Re: [PATCH 0/4] Fix a crash when block device is read and block size is changed at the same time

From: Jeff Moyer
Date: Mon Sep 17 2012 - 17:21:10 EST


Jeff Moyer <jmoyer@xxxxxxxxxx> writes:
> Mikulas Patocka <mpatocka@xxxxxxxxxx> writes:
>> I would be interested if other people did performance testing of the
>> patches too.
>
> I'll do some testing next week, but don't expect to get to it before
> Wednesday.

Sorry for taking so long on this. I managed to get access to an 80cpu
(160 threads) system with 1TB of memory. I installed a pcie ssd into
this machine and did some testing against the raw block device.
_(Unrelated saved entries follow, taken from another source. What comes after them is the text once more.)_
/-! ### Timers -/

/-- The expiries (R26, R78, R79, R18, R80, R151, R124): the stall expiry sets T_p to 65,535 and stops the timer; the PACE
timer's builds a PACE with the condition code of the moment, hands it to the transmit queue, advances the counter and restarts
the timer; a silence timer's makes its record SILENT, posts NEIGHBOUR, into a full action queue too (R160), and, downstream,
starts a stopped claim repeat where the station repeats its CLAIM; a veto window's makes DROPPING and merges a DROP for the
lines whose windows end with it. A stopped timer has no expiry, and neither has a detector without a qualification in
progress; an expiry happens at its limit, and windows that end together expire together (log entries 2 and 19). -/
def Obligations.TimerExpiries : Prop :=
  ∀ s : State,
    let stall := max s.now (s.travel.lastPulse + 65535)
    ((∀ l : EdgeLatch, s.sensing.load ≠ .qualRise l ∧ s.sensing.load ≠ .qualFall l) →
      exec (.qualificationExpiry .load) s = .next s)
    ∧ ((∀ l : EdgeLatch, s.sensing.exit ≠ .qualRise l ∧ s.sensing.exit ≠ .qualFall l) →
      exec (.qualificationExpiry .exit) s = .next s)
    ∧ (s.travel.stallRunning = false → exec .stallExpiry s = .next s)
    ∧ (s.travel.stallRunning = true →
        exec .stallExpiry s
          = .next { s with now := stall, travel := { s.travel with tp := 65535, stallRunning := false } })
    ∧ (s.handoff.paceTimer = none → exec .paceTimerExpiry s = .next s)
    ∧ (∀ e, s.handoff.paceTimer = some e → ∀ code : Nat, s.hasCondition code →
        let now := max s.now e
        let u := State.enqueue { s with now := now }
          (.pace s.startup.position code s.handoff.paceCounter s.handoff.lastTake) none
        exec .paceTimerExpiry s
          = .next
              { s with
                now := now, mill := u.mill
                handoff :=
                  { s.handoff with
                    paceCounter := s.handoff.paceCounter + 1#2
                    paceTimer := some (now + s.startup.config.pacePeriod * 1000) } })
    ∧ (s.handoff.up.silence = none → exec (.silenceTimerExpiry .upstream) s = .next s)
    ∧ (s.handoff.down.silence = none → exec (.silenceTimerExpiry .downstream) s = .next s)
    ∧ (∀ e, s.handoff.up.silence = some e → s.startup.position ≤ 8 →
        exec (.silenceTimerExpiry .upstream) s
          = .next
              { s with
                now := max s.now e
                handoff := { s.handoff with up := { s.handoff.up with liveness := .silent, silence := none } }
                port :=
                  s.port.taking { kind := .neighbour, value := BitVec.ofNat 16 (s.startup.position - 1) } })
    ∧ (∀ e, s.handoff.down.silence = some e → s.startup.position ≤ 8 →
        exec (.silenceTimerExpiry .downstream) s
          = .next
              { s with
                now := max s.now e
                handoff := { s.handoff with down := { s.handoff.down with liveness := .silent, silence := none } }
                startup :=
                  { s.startup with
                    claimRepeat :=
                      if s.startup.straps.last = false ∧ s.startup.position < 8 ∧ s.startup.claimRepeat = none then
                        some (max s.now e + 10000)
                      else s.startup.claimRepeat }
                port :=
                  s.port.taking { kind := .neighbour, value := BitVec.ofNat 16 (s.startup.position + 1) } })
    ∧ ∀ n : Fin 8,
      ((s.lines.line.get n).windowEnd = none → exec (.vetoWindowExpiry n) s = .next s)
      ∧ ∀ e, (s.lines.line.get n).windowEnd = some e →
        ∃ t, exec (.vetoWindowExpiry n) s = .next t ∧ State.onlyLines { s with now := max s.now e } t
          ∧ (∀ k : Fin 8,
              t.view k
                = if (s.view k).line.ask = .window ∧ (s.view k).line.windowEnd = some e then
                    { s.view k with
                      line := { (s.view k).line with ask := .dropping, windowEnd := none }
                      drop := true }
                  else s.view k)
          ∧ s.slotsTimed t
I've attached the fio job file I used. Basically, I tested sequential
reads, sequential writes, random reads, random writes, and then a mix of
sequential reads and writes, and a mix of random reads and writes. All
tests used direct I/O to the block device, and each number shown is an
average of 5 runs. I had to pin the fio processes to the same numa node
as the pcie adapter in order to get low run-to-run variations. Because
of the numa factor, I was unable to get reliable results running
processes against all of the 160 threads on the system. The runs below
have 4 processes, each pushing a queue depth of 1024.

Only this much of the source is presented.